(Collected data entries)
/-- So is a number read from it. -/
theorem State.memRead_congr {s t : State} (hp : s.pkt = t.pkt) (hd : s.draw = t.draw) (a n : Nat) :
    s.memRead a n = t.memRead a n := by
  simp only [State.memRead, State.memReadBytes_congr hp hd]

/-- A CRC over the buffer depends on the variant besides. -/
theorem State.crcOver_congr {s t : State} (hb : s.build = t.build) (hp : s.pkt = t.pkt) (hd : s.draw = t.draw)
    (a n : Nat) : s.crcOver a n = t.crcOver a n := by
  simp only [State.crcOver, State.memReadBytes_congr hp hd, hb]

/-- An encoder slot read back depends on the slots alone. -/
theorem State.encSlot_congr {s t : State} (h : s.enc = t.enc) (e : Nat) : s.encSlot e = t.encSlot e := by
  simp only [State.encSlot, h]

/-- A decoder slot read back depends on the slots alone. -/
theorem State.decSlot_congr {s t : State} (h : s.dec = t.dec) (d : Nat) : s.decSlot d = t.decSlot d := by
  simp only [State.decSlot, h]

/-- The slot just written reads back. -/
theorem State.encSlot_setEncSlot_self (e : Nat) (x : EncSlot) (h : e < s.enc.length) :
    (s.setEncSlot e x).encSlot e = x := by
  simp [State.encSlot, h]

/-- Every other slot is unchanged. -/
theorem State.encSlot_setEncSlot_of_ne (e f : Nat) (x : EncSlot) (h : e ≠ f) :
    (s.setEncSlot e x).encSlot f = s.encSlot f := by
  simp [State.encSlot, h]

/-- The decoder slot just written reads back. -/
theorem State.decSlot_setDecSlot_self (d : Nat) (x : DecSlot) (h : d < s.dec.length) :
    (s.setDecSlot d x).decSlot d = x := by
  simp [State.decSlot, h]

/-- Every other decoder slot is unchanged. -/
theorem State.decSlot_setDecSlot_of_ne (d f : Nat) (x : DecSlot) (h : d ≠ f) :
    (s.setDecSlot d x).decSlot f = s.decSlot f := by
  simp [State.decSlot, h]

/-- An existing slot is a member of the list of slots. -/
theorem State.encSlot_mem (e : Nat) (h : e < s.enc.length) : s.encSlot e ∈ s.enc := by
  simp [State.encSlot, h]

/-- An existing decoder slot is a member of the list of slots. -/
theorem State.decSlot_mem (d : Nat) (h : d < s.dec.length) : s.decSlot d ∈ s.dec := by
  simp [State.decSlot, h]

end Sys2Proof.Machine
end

* * *

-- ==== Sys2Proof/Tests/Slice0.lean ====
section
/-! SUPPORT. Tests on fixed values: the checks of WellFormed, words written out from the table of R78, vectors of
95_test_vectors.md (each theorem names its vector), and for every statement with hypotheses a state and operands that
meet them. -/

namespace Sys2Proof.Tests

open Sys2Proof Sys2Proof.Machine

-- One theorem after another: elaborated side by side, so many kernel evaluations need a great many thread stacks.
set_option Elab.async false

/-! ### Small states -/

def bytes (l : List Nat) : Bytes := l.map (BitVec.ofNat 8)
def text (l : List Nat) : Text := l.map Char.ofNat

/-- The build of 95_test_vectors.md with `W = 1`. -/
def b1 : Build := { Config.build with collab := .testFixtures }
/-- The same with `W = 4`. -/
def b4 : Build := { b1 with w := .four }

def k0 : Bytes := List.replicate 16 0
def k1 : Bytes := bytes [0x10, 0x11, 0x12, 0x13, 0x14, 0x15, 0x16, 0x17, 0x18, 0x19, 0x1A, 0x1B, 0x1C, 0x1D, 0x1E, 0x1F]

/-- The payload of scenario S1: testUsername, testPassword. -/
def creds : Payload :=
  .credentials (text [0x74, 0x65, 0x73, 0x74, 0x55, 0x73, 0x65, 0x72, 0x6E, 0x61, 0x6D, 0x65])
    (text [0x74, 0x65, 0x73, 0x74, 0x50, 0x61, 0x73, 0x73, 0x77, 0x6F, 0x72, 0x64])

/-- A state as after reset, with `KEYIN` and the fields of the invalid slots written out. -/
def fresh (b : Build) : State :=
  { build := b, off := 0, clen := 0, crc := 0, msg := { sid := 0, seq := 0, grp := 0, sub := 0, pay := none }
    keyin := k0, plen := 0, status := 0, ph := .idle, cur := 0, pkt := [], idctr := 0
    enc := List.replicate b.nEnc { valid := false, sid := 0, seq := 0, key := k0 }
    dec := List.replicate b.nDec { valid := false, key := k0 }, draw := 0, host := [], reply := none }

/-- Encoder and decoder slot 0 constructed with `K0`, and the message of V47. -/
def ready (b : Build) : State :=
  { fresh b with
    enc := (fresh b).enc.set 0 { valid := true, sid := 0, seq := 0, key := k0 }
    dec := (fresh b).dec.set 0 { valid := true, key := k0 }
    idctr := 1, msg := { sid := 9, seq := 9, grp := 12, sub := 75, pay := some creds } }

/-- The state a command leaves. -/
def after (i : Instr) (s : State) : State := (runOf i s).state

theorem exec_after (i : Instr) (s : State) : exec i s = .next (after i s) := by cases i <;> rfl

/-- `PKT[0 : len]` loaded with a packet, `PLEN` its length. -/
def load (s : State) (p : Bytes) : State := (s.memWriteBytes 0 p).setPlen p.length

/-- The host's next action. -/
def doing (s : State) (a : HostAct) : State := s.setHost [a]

---

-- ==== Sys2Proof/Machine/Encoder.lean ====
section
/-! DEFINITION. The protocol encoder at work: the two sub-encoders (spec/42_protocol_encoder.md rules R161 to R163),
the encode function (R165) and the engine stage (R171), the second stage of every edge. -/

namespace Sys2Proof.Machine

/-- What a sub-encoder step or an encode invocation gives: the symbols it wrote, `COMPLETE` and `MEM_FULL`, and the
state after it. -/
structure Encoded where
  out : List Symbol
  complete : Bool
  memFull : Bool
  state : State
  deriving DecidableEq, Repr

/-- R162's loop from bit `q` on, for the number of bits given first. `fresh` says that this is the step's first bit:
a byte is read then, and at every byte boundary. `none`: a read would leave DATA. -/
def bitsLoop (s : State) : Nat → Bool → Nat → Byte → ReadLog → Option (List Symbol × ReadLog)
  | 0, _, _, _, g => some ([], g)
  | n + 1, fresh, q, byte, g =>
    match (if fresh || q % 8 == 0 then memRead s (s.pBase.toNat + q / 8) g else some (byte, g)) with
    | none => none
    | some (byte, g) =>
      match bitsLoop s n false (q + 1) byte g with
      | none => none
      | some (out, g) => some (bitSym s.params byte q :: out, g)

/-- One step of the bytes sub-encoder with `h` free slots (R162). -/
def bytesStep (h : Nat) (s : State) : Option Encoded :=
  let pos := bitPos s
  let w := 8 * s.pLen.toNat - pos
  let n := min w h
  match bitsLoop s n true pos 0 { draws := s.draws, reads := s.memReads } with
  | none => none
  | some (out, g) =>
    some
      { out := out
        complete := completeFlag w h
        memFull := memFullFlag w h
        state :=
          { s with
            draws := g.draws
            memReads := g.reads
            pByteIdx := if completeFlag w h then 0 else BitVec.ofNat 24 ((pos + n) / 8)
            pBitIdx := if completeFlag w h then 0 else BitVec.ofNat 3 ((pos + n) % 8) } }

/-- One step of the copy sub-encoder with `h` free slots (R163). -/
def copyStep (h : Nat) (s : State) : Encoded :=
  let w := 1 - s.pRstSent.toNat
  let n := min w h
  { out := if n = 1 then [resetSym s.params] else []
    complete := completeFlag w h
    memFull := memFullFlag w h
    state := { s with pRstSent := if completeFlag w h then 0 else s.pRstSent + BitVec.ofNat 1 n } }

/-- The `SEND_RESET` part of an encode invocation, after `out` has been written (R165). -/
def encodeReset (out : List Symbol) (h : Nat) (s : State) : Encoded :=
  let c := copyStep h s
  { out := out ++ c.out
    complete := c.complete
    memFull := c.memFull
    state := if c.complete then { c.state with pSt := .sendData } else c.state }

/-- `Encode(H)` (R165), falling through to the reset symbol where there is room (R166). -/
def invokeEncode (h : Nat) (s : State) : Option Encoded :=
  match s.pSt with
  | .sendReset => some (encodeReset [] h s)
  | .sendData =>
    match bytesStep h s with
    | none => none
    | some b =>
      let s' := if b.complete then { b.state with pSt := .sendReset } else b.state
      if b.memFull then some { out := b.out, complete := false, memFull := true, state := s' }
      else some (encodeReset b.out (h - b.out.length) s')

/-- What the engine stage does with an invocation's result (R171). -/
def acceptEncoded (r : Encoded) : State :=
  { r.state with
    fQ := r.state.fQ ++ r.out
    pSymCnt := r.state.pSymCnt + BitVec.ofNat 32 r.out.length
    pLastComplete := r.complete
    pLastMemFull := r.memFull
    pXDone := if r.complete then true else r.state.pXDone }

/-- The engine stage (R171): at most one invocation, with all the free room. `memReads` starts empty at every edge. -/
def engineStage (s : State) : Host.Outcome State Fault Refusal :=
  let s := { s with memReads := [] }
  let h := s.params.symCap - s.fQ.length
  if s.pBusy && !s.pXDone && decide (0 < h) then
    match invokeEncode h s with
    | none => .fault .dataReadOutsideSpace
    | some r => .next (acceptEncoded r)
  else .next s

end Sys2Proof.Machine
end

Assigned task =
Looking at the data above, return every line from the one with "state after it. -/" down to the one with "pBitIdx := if", exactly and inclusively.

Completed task =
state after it. -/
structure Encoded where
  out : List Symbol
  complete : Bool
  memFull : Bool
  state : State
  deriving DecidableEq, Repr

/-- R162's loop from bit `q` on, for the number of bits given first. `fresh` says that this is the step's first bit:
a byte is read then, and at every byte boundary. `none`: a read would leave DATA. -/
def bitsLoop (s : State) : Nat → Bool → Nat → Byte → ReadLog → Option (List Symbol × ReadLog)
  | 0, _, _, _, g => some ([], g)
  | n + 1, fresh, q, byte, g =>
    match (if fresh || q % 8 == 0 then memRead s (s.pBase.toNat + q / 8) g else some (byte, g)) with
    | none => none
    | some (byte, g) =>
      match bitsLoop s n false (q + 1) byte g with
      | none => none
      | some (out, g) => some (bitSym s.params byte q :: out, g)

/-- One step of the bytes sub-encoder with `h` free slots (R162). -/
def bytesStep (h : Nat) (s : State) : Option Encoded :=
  let pos := bitPos s
  let w := 8 * s.pLen.toNat - pos
  let n := min w h
  match bitsLoop s n true pos 0 { draws := s.draws, reads := s.memReads } with
  | none => none
  | some (out, g) =>
    some
      { out := out
        complete := completeFlag w h
        memFull := memFullFlag w h
        state :=
          { s with
            draws := g.draws
            memReads := g.reads
            pByteIdx := if completeFlag w h then 0 else BitVec.ofNat 24 ((pos + n) / 8)
            pBitIdx := if completeFlag w h then 0 else BitVec.ofNat 3 ((pos + n) % 8) } }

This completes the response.